Una babele di parole andate in fumo
Il mondo interiore di un aspirante suicida è una babele di parole andate in fumo, di frammenti di carta lacerati, arrostiti dal tempo. Le parole che illustri scrittori tragicamente scomparsi hanno lasciato su quelle pagine strappate diventano monito e occasione per spingersi oltre il limite della sanità mentale, sanciscono una rottura, rappresentano il primo passo oltre la linea di sicurezza che ci tiene agganciati all’impalcatura della vita per come la conosciamo. Eppure ci accorgiamo che la sola cosa di cui ci importa è conoscere il motivo di quelle morti.
E forse una vera ragione non riusciamo a trovarla, pur calandoci nella tristezza altrui, pur guardando attraverso una moltitudine di occhi compromessi dal dolore. Comprendere sarebbe come partecipare ai segreti del cosmo. Lo sappiamo bene ora, l’abbiamo imparato saltando di vita in vita, di morte in morte: certi vuoti non possono essere colmati e, se non possono essere colmati, neppure vanno giudicati.

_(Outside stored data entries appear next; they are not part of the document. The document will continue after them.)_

-- ==== Sys2Proof/Certificates/Slice0/Obligations.lean ====
section
/-! DEFINITION. The statements for the provers: what each instruction and each event of the hardware does, from the spec's rules. -/

open Sys2Proof Sys2Proof.Machine Sys2Proof.Claims

/-- Each scalar integer instruction of format A completes in every state: x[D] takes the operation of R95 on the low w bits of
its operands, extended by the signedness of TYPE, and the agent goes on (R94, R95, R42). Each scalar integer instruction of
format I completes in every state with the same operation on the low w bits of x[A] and of the sign-extended immediate; MOVI
gives that immediate, and MOVHI writes bits 63:32 of x[D] (R94, R95). -/
def Obligations.ScalarIntegerResults : Prop :=
  (∀ (s : State) (f : FmtA), ScalarIntType f.ty →
     let n := tyWidth f.ty
     let sg := signedType f.ty
     let a := lowX s f.a n
     let b := lowX s f.b n
     let gives := fun (i : FmtA → Instr) (r : BitVec n) => exec (i f) s = scalarResult s f.d (extended f.ty r)
     gives .add (a + b) ∧ gives .sub (a - b) ∧ gives .mul (a * b) ∧ gives .mulh (highProduct sg a b) ∧
     gives .div (quotient sg a b) ∧ gives .rem (remainder sg a b) ∧ gives .and (a &&& b) ∧ gives .or (a ||| b) ∧
     gives .xor (a ^^^ b) ∧ gives .andn (a &&& ~~~b) ∧ gives .shl (a <<< (b.toNat % n)) ∧ gives .shr (a >>> (b.toNat % n)) ∧
     gives .sar (a.sshiftRight (b.toNat % n)) ∧ gives .rol (a.rotateLeft (b.toNat % n)) ∧
     gives .ror (a.rotateRight (b.toNat % n)) ∧ gives .min (smaller sg a b) ∧ gives .max (larger sg a b) ∧
     gives .clz a.clz ∧ gives .ctz a.ctz ∧ gives .popc a.cpop ∧ gives .brev a.reverse ∧ gives .mov a ∧
     gives .sel (if readX s.cur f.c ≠ 0 then a else b) ∧ gives .addsh (a + b <<< (f.mod.toNat % 8)) ∧
     (f.mod.toNat < 6 → gives .cmp (if compares f.mod.toNat sg a b then 1 else 0))) ∧
  ((∀ (s : State) (f : FmtI), exec (.movi f) s = scalarResult s f.d (f.imm.signExtend 64) ∧
     ∃ r : Word, exec (.movhi f) s = scalarResult s f.d r ∧ ∀ k < 64,
       r.getLsbD k = if k < 32 then (readX s.cur f.d).getLsbD k else f.imm.getLsbD (k - 32)) ∧
   ∀ (s : State) (f : FmtI), ScalarIntType f.ty →
     let n := tyWidth f.ty
     let sg := signedType f.ty
     let a := lowX s f.a n
     let b := lowImm f n
     let gives := fun (i : FmtI → Instr) (r : BitVec n) => exec (i f) s = scalarResult s f.d (extended f.ty r)
     gives .addImm (a + b) ∧ gives .mulImm (a * b) ∧ gives .andImm (a &&& b) ∧ gives .orImm (a ||| b) ∧
     gives .xorImm (a ^^^ b) ∧ gives .shlImm (a <<< (b.toNat % n)) ∧ gives .shrImm (a >>> (b.toNat % n)) ∧
     gives .sarImm (a.sshiftRight (b.toNat % n)) ∧ gives .rolImm (a.rotateLeft (b.toNat % n)) ∧
     gives .rorImm (a.rotateRight (b.toNat % n)) ∧ gives .minImm (smaller sg a b) ∧ gives .maxImm (larger sg a b) ∧
     (f.mod.toNat < 6 → gives .cmpImm (if compares f.mod.toNat sg a b then 1 else 0)))

/-- BFX and BFI (R96) complete in every state, bit by bit: the field begins at bit x[B] mod 64 and has bits 14:8 of x[B] for its
length, cut at bit 63, all other bits of x[B] being ignored; BFX extends it by its top bit for s64 and by zeros for z64, a field
of length 0 being 0, and BFI writes the low bits of x[A] over that field of x[D], which a length of 0 leaves as it was. A
destination of x0 discards the result. -/
def Obligations.BitFields : Prop :=
  ∀ (s : State) (f : FmtA), f.ty = 6 ∨ f.ty = 7 →
    let a := readX s.cur f.a
    let b := readX s.cur f.b
    let old := readX s.cur f.d
    let pos := b.toNat % 64
    let len := min (b.toNat / 256 % 128) (64 - pos)
    (∃ r : Word, exec (.bfx f) s = scalarResult s f.d r ∧ ∀ k < 64,
      r.getLsbD k = if k < len then a.getLsbD (pos + k) else (f.ty == 6 && decide (0 < len) && a.getLsbD (pos + len - 1))) ∧
    (f.d = 0 → exec (.bfx f) s = becomes s (retire s.cur) ∧ exec (.bfi f) s = becomes s (retire s.cur)) ∧
    ∃ r : Word, exec (.bfi f) s = scalarResult s f.d r ∧ ∀ k < 64,
      r.getLsbD k = if pos ≤ k ∧ k < pos + len then a.getLsbD (k - pos) else old.getLsbD k

/-- Integer division never traps (R42). For every integer type DIV and REM, and VDIV element by element, give the quotient and
the remainder of the table: all ones and the dividend for divisor 0, MIN and 0 for MIN by -1, and else the exact quotient
rounded toward zero and what remains, whose sign for s types is the dividend's. -/
def Obligations.IntegerDivision : Prop :=
  ∀ (s : State) (f : FmtA),
    let n := tyWidth f.ty
    let sg := signedType f.ty
    (ScalarIntType f.ty → ∃ q r : BitVec n, exec (.div f) s = scalarResult s f.d (extended f.ty q) ∧
      exec (.rem f) s = scalarResult s f.d (extended f.ty r) ∧ DivisionRule n sg (lowX s f.a n) (lowX s f.b n) q r) ∧
    (f.ty.toNat < 8 → (n = 64 → f.d.toNat % 2 = 0) → ∃ q r : Nat → BitVec n, Completes (.vdiv f) s (fun t => Elementwise s t f q) ∧
      ∀ e, DivisionRule n sg (elt s.cur f.a f.ty e) (eltB s.cur f e) (q e) (r e))

/-- x0 reads as zero and m0 as the lanes at positions below VL (bits 0 to VL - 1, but for a SPLIT's arm, whose positions are
those of its own lanes), writes to either are discarded, a predicate naming m0 without inversion selects every lane below VL,
and CALL writes its return address to x62 (R14). -/
def Obligations.HardWiredRegisters : Prop :=
  ∀ (s : State),
    let w := s.cur
    (readX w 0 = 0 ∧ ∀ v, writeX w 0 v = w ∧ ∀ r, r ≠ 0 → readX (writeX w r v) r = v ∧ ∀ k, k ≠ r → readX (writeX w r v) k = readX w k) ∧
    (∀ v, writeM w 0 v = w ∧ ∀ r, r ≠ 0 → readM (writeM w r v) r = v ∧ ∀ k, k ≠ r → readM (writeM w r v) k = readM w k) ∧
    (w.mapping = none → ∀ p < 128, (readM w 0).getLsbD p = decide (p < w.vl)) ∧
    (∀ l, w.mapping = some l → ∀ pl < 128, (readM w 0).getLsbD pl = true ↔ ∃ p < w.vl, l.idxOf? pl = some p) ∧
    (w.replayNext = false → activeMask w 0 0 = readM w 0) ∧
    ∀ f, (∃ t, exec (.call f) s = .next t ∧ readX t.cur 62 = w.pc + 8) ∧ ∃ t, exec (.callIndirect f) s = .next t ∧ readX t.cur 62 = w.pc + 8

/-- Each scalar floating-point instruction but FCVT completes in every state: x[D] takes the exact value of its operation
rounded once into the format of TYPE in the mode of RND, zeros above it; FMIN and FMAX return the operand that is not NaN,
and of two that are equal that value; FCMP writes 1 or 0 by the conditions of R68 (R45, R97). FCVT (R98): the low bits of x[A] of type TYPE2 are converted under RND and
the policy; a result goes to x[D], an integer extended by its signedness and a floating-point one with zeros above; a case whose
policy is fault writes no register and takes a CONVERT trap with the case as sub-cause and the word as sr.tval. Under SR lane
0's generator advances by one use and gives the random bits; no other register changes (R50 to R52). -/
def Obligations.ScalarFloats : Prop :=
  (∀ (s : State) (f : FmtA), f.ty = 10 ∨ f.ty = 11 →
     let fm := scalarFormat f.ty
     let md := rndOf f.rnd
     let a := floatX s f.a fm
     let b := floatX s f.b fm
     let c := floatX s f.c fm
     let gives := fun (i : FmtA → Instr) (n : Nat) =>
       exec (i f) s = scalarResult s f.d (BitVec.ofNat 64 n) ∧ n < 2 ^ fm.width
     gives .fadd (encodeFp fm md (Fv.add md a b)) ∧ gives .fsub (encodeFp fm md (Fv.add md a b.neg)) ∧
     gives .fmul (encodeFp fm md (Fv.mul a b)) ∧ gives .fdiv (encodeFp fm md (Fv.div a b)) ∧
     gives .fma (encodeFp fm md (Fv.add md (negFv (f.mod.getLsbD 10) (Fv.mul a b)) (negFv (f.mod.getLsbD 9) c))) ∧
     (∃ n, gives .fmin n ∧ (a.isNan = true → n = encodeFp fm .rne b) ∧ (b.isNan = true → n = encodeFp fm .rne a) ∧
       (fvBelow a b = true → n = encodeFp fm .rne a) ∧ (fvBelow b a = true → n = encodeFp fm .rne b) ∧
       (a.isZero = true → b.isZero = true → n = fm.signed (a.isNeg || b.isNeg) 0) ∧ (EqualValues a b → n = encodeFp fm .rne a)) ∧
     (∃ n, gives .fmax n ∧ (a.isNan = true → n = encodeFp fm .rne b) ∧ (b.isNan = true → n = encodeFp fm .rne a) ∧
       (fvBelow a b = true → n = encodeFp fm .rne b) ∧ (fvBelow b a = true → n = encodeFp fm .rne a) ∧
       (a.isZero = true → b.isZero = true → n = fm.signed (a.isNeg && b.isNeg) 0) ∧ (EqualValues a b → n = encodeFp fm .rne a)) ∧
     (f.mod.toNat < 8 → gives .fcmp (if floatCompares f.mod.toNat a b then 1 else 0))) ∧
  (∀ (s : State) (f : FmtA),
     let g := xorshift s.cur.gens[0]
     let w := if f.rnd = 4 then { s.cur with gens := s.cur.gens.set 0 g } else s.cur
     let md := if f.rnd = 4 then Rnd.sr (g.toNat / 65536) else rndOf f.rnd
     let x := (readX s.cur f.a).toNat % 2 ^ tyWidth f.ty2
     let result := convertElem f.ty.toNat f.ty2.toNat md (policyOf (f.mod.toNat % 256)) x
     (∀ b, result = .ok b → exec (.fcvt f) s = becomes s (retire (writeX w f.d
       (if f.ty.toNat < 8 then extended f.ty (BitVec.ofNat (tyWidth f.ty) b) else BitVec.ofNat 64 b)))) ∧
     ∀ c word, result = .fault c → encode (.fcvt f) = some word → exec (.fcvt f) s = .next (raiseTrap { s with cur := w } 3 c word))

/-- The branches complete in every state (R61, R99): direct targets are the branch's address plus 8 x OFFSET; indirect ones lose
bits 2:0; BCC compares all 64 bits; CALL forms its target and then writes x62; LOOP writes the counter less 1 and branches
unless that is 0. Nothing else changes. BMK reads the bits of m[A] at the lanes whose position lies below VL: ANY, NONE, ALL and
NOTALL (R68, R99). -/
def Obligations.Branches : Prop :=
  (∀ (s : State) (f : FmtB),
     let w := s.cur
     let direct := w.pc + branchDisplacement f
     let indirect := (readX w f.a + branchDisplacement f) &&& ~~~7#64
     let either := fun (c : Bool) => if c then goesTo s w direct else becomes s (retire w)
     exec (.bra f) s = goesTo s w direct ∧ exec (.braIndirect f) s = goesTo s w indirect ∧
     (f.cond.toNat < 6 → exec (.bcc f) s = either (compares f.cond.toNat (f.uns == 0) (readX w f.a) (readX w f.b))) ∧
     exec (.call f) s = goesTo s (writeX w 62 (w.pc + 8)) direct ∧
     exec (.callIndirect f) s = goesTo s (writeX w 62 (w.pc + 8)) indirect ∧
     exec (.ret f) s = goesTo s w (readX w f.a &&& ~~~7#64) ∧
     (readX w f.a = 1 → exec (.loop f) s = becomes s (retire (writeX w f.a 0))) ∧
     (readX w f.a ≠ 1 → exec (.loop f) s = goesTo s (writeX w f.a (readX w f.a - 1)) direct)) ∧
  (∀ (s : State) (f : FmtB), f.a.toNat < 16 → f.cond.toNat < 4 →
     let w := s.cur
     let m := readM w (mfield f.a)
     let some1 := ∃ pl < 128, belowVl w pl = true ∧ m.getLsbD pl = true
     let some0 := ∃ pl < 128, belowVl w pl = true ∧ m.getLsbD pl = false
     let holds := (f.cond = 0 ∧ some1) ∨ (f.cond = 1 ∧ ¬ some1) ∨ (f.cond = 2 ∧ ¬ some0) ∨ (f.cond = 3 ∧ some0)
     (holds → exec (.bmk f) s = goesTo s w (w.pc + branchDisplacement f)) ∧ (¬ holds → exec (.bmk f) s = becomes s (retire w)))

/-- SPLIT, ARM and JOIN (R24, R102 to R104). SPLIT pushes VL, the masks and the lists of its arms, writes the lists one after
another to bytes 0 to 127 of v[D], 0xFF after them and 0 above, and their counts to the bytes of x[B]; VL and the mapping stay.
ARM makes an arm's list the mapping and its length VL. JOIN takes VL and the masks back, and the mapping of the arm below it. At
depth 8, or where there is no such arm or entry, the warp freezes with ILLEGAL, sub-cause 4 or 5. -/
def Obligations.Divergence : Prop :=
  (∀ (s : State) (f : FmtA), s.cur.split.length < 8 →
    let n := f.mod.toNat % 4 + 2
    let arms := (List.range n).map (outcomeLanes s.cur f)
    ∃ (list : VReg) (counts : Word),
      exec (.split f) s = becomes s { retire (writeX s.cur f.b counts) with
        v := s.cur.v.set f.d.toNat list f.d.isLt,
        split := { vl := s.cur.vl, masks := s.cur.m, arms, active := none } :: s.cur.split } ∧
      (∀ k < 512, list.extractLsb' (8 * k) 8 = if k < 128 then BitVec.ofNat 8 (arms.flatten.getD k 255) else 0) ∧
      ∀ k < 8, counts.extractLsb' (8 * k) 8 = if k < 4 then BitVec.ofNat 8 (arms.getD k []).length else 0) ∧
  (∀ (s : State) (f : FmtS) (top : SplitEntry) (rest : List SplitEntry) (l : List Nat), s.cur.split = top :: rest →
    top.arms[f.sel.toNat]? = some l →
    exec (.arm f) s = becomes s { retire s.cur with
      split := { top with active := some f.sel.toNat } :: rest, vl := l.length, mapping := some l }) ∧
  (∀ (s : State) (top : SplitEntry) (rest : List SplitEntry), s.cur.split = top :: rest →
    exec .join s = becomes s { retire s.cur with
      vl := top.vl, m := top.masks, split := rest,
      mapping := rest.head?.bind fun e => e.active.bind fun k => e.arms[k]? }) ∧
  (∀ (s : State) (f : FmtA) (w : Word), isThread s.cur.who = false → 8 ≤ s.cur.split.length → encode (.split f) = some w →
    Completes (.split f) s fun t => FreezesWith s t 0x10 4 w) ∧
  (∀ (s : State) (f : FmtS) (w : Word), isThread s.cur.who = false → encode (.arm f) = some w →
    (∀ top rest, s.cur.split = top :: rest → top.arms.length ≤ f.sel.toNat) →
    Completes (.arm f) s fun t => FreezesWith s t 0x10 5 w) ∧
  ∀ (s : State) (w : Word), isThread s.cur.who = false → s.cur.split = [] → encode .join = some w →
    Completes .join s fun t => FreezesWith s t 0x10 5 w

Il momento in cui si inizia a comprendere è rischioso, irreversibile, paragonabile all’intersezione con una verità assoluta, il tocco atomico di una divinità aliena che ci folgora. L’indescrivibile esplosione di una supernova.
Un rivoltamento esistenziale
La ferità non è allora solo un punto di passaggio, ma anche il solco agricolo in cui inestirpabili alberi di pietra mettono radici e crescono a dismisura, invadendo ogni centimetro a disposizione, sottraendo ossigeno, creando le condizioni per un rivoltamento esistenziale in cui la speranza non è più contemplata.

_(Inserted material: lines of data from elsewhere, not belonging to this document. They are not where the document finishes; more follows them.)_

-- ==== Sys2Proof/Laws/State.lean ====
section
/-! SUPPORT. What each update of a state and of a warp leaves as it was: one lemma a field, so that no proof unfolds a record
update. -/

set_option Elab.async false

namespace Sys2Proof.Machine

/-! ### Updates of the state -/

@[simp] theorem onDie_cur (s : State) (d : Fin 2) (f : Die → Die) : (s.onDie d f).cur = s.cur := rfl
@[simp] theorem onDie_others (s : State) (d : Fin 2) (f : Die → Die) : (s.onDie d f).others = s.others := rfl
@[simp] theorem onDie_mem (s : State) (d : Fin 2) (f : Die → Die) : (s.onDie d f).mem = s.mem := rfl
@[simp] theorem onDie_teams (s : State) (d : Fin 2) (f : Die → Die) : (s.onDie d f).teams = s.teams := rfl
@[simp] theorem onDie_cmds (s : State) (d : Fin 2) (f : Die → Die) : (s.onDie d f).cmds = s.cmds := rfl
@[simp] theorem onDie_launches (s : State) (d : Fin 2) (f : Die → Die) : (s.onDie d f).launches = s.launches := rfl
@[simp] theorem onDie_signals (s : State) (d : Fin 2) (f : Die → Die) : (s.onDie d f).signals = s.signals := rfl
@[simp] theorem onDie_knotQ (s : State) (d : Fin 2) (f : Die → Die) : (s.onDie d f).knotQ = s.knotQ := rfl
@[simp] theorem onDie_dir (s : State) (d : Fin 2) (f : Die → Die) : (s.onDie d f).dir = s.dir := rfl
@[simp] theorem onDie_stage (s : State) (d : Fin 2) (f : Die → Die) : (s.onDie d f).stage = s.stage := rfl
@[simp] theorem onDie_reel (s : State) (d : Fin 2) (f : Die → Die) : (s.onDie d f).reel = s.reel := rfl
@[simp] theorem onDie_host (s : State) (d : Fin 2) (f : Die → Die) : (s.onDie d f).host = s.host := rfl
@[simp] theorem onDie_etBase (s : State) (d : Fin 2) (f : Die → Die) : (s.onDie d f).etBase = s.etBase := rfl
@[simp] theorem onDie_roveFloor (s : State) (d : Fin 2) (f : Die → Die) : (s.onDie d f).roveFloor = s.roveFloor := rfl
@[simp] theorem onDie_plimit (s : State) (d : Fin 2) (f : Die → Die) : (s.onDie d f).plimit = s.plimit := rfl
@[simp] theorem onDie_arbiter (s : State) (d : Fin 2) (f : Die → Die) : (s.onDie d f).arbiter = s.arbiter := rfl
@[simp] theorem onDie_softErrs (s : State) (d : Fin 2) (f : Die → Die) : (s.onDie d f).softErrs = s.softErrs := rfl
@[simp] theorem onDie_nextId (s : State) (d : Fin 2) (f : Die → Die) : (s.onDie d f).nextId = s.nextId := rfl
@[simp] theorem onDie_freeCtr (s : State) (d : Fin 2) (f : Die → Die) : (s.onDie d f).freeCtr = s.freeCtr := rfl
@[simp] theorem onDie_agenda (s : State) (d : Fin 2) (f : Die → Die) : (s.onDie d f).agenda = s.agenda := rfl

@[simp] theorem onCore_cur (s : State) (d : Fin 2) (c : Fin 24) (f : Core → Core) : (s.onCore d c f).cur = s.cur := rfl
@[simp] theorem onCore_others (s : State) (d : Fin 2) (c : Fin 24) (f : Core → Core) : (s.onCore d c f).others = s.others := rfl
@[simp] theorem onCore_mem (s : State) (d : Fin 2) (c : Fin 24) (f : Core → Core) : (s.onCore d c f).mem = s.mem := rfl
@[simp] theorem onCore_teams (s : State) (d : Fin 2) (c : Fin 24) (f : Core → Core) : (s.onCore d c f).teams = s.teams := rfl
@[simp] theorem onCore_cmds (s : State) (d : Fin 2) (c : Fin 24) (f : Core → Core) : (s.onCore d c f).cmds = s.cmds := rfl
@[simp] theorem onCore_launches (s : State) (d : Fin 2) (c : Fin 24) (f : Core → Core) : (s.onCore d c f).launches = s.launches := rfl
@[simp] theorem onCore_signals (s : State) (d : Fin 2) (c : Fin 24) (f : Core → Core) : (s.onCore d c f).signals = s.signals := rfl
@[simp] theorem onCore_knotQ (s : State) (d : Fin 2) (c : Fin 24) (f : Core → Core) : (s.onCore d c f).knotQ = s.knotQ := rfl
@[simp] theorem onCore_dir (s : State) (d : Fin 2) (c : Fin 24) (f : Core → Core) : (s.onCore d c f).dir = s.dir := rfl
@[simp] theorem onCore_stage (s : State) (d : Fin 2) (c : Fin 24) (f : Core → Core) : (s.onCore d c f).stage = s.stage := rfl
@[simp] theorem onCore_reel (s : State) (d : Fin 2) (c : Fin 24) (f : Core → Core) : (s.onCore d c f).reel = s.reel := rfl
@[simp] theorem onCore_host (s : State) (d : Fin 2) (c : Fin 24) (f : Core → Core) : (s.onCore d c f).host = s.host := rfl
@[simp] theorem onCore_etBase (s : State) (d : Fin 2) (c : Fin 24) (f : Core → Core) : (s.onCore d c f).etBase = s.etBase := rfl
@[simp] theorem onCore_roveFloor (s : State) (d : Fin 2) (c : Fin 24) (f : Core → Core) : (s.onCore d c f).roveFloor = s.roveFloor := rfl
@[simp] theorem onCore_plimit (s : State) (d : Fin 2) (c : Fin 24) (f : Core → Core) : (s.onCore d c f).plimit = s.plimit := rfl
@[simp] theorem onCore_arbiter (s : State) (d : Fin 2) (c : Fin 24) (f : Core → Core) : (s.onCore d c f).arbiter = s.arbiter := rfl
@[simp] theorem onCore_softErrs (s : State) (d : Fin 2) (c : Fin 24) (f : Core → Core) : (s.onCore d c f).softErrs = s.softErrs := rfl
@[simp] theorem onCore_nextId (s : State) (d : Fin 2) (c : Fin 24) (f : Core → Core) : (s.onCore d c f).nextId = s.nextId := rfl
@[simp] theorem onCore_freeCtr (s : State) (d : Fin 2) (c : Fin 24) (f : Core → Core) : (s.onCore d c f).freeCtr = s.freeCtr := rfl
@[simp] theorem onCore_agenda (s : State) (d : Fin 2) (c : Fin 24) (f : Core → Core) : (s.onCore d c f).agenda = s.agenda := rfl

Ramificazioni che strozzano, azzerando lo sguardo sul mondo sensibile, offrendo in cambio la dannazione di una consapevolezza estrema, opposta alla sopravvivenza, l’ineluttabile dono della morte.
Se possa esservi una salvezza non è dato saperlo, ma il tentativo della salvezza, quello sì. L’estremo abbraccio di chi, non potendo rassegnarsi alla perdita, tenta di conservare la vita attraverso ciò che tutto unisce: la parola, la scrittura.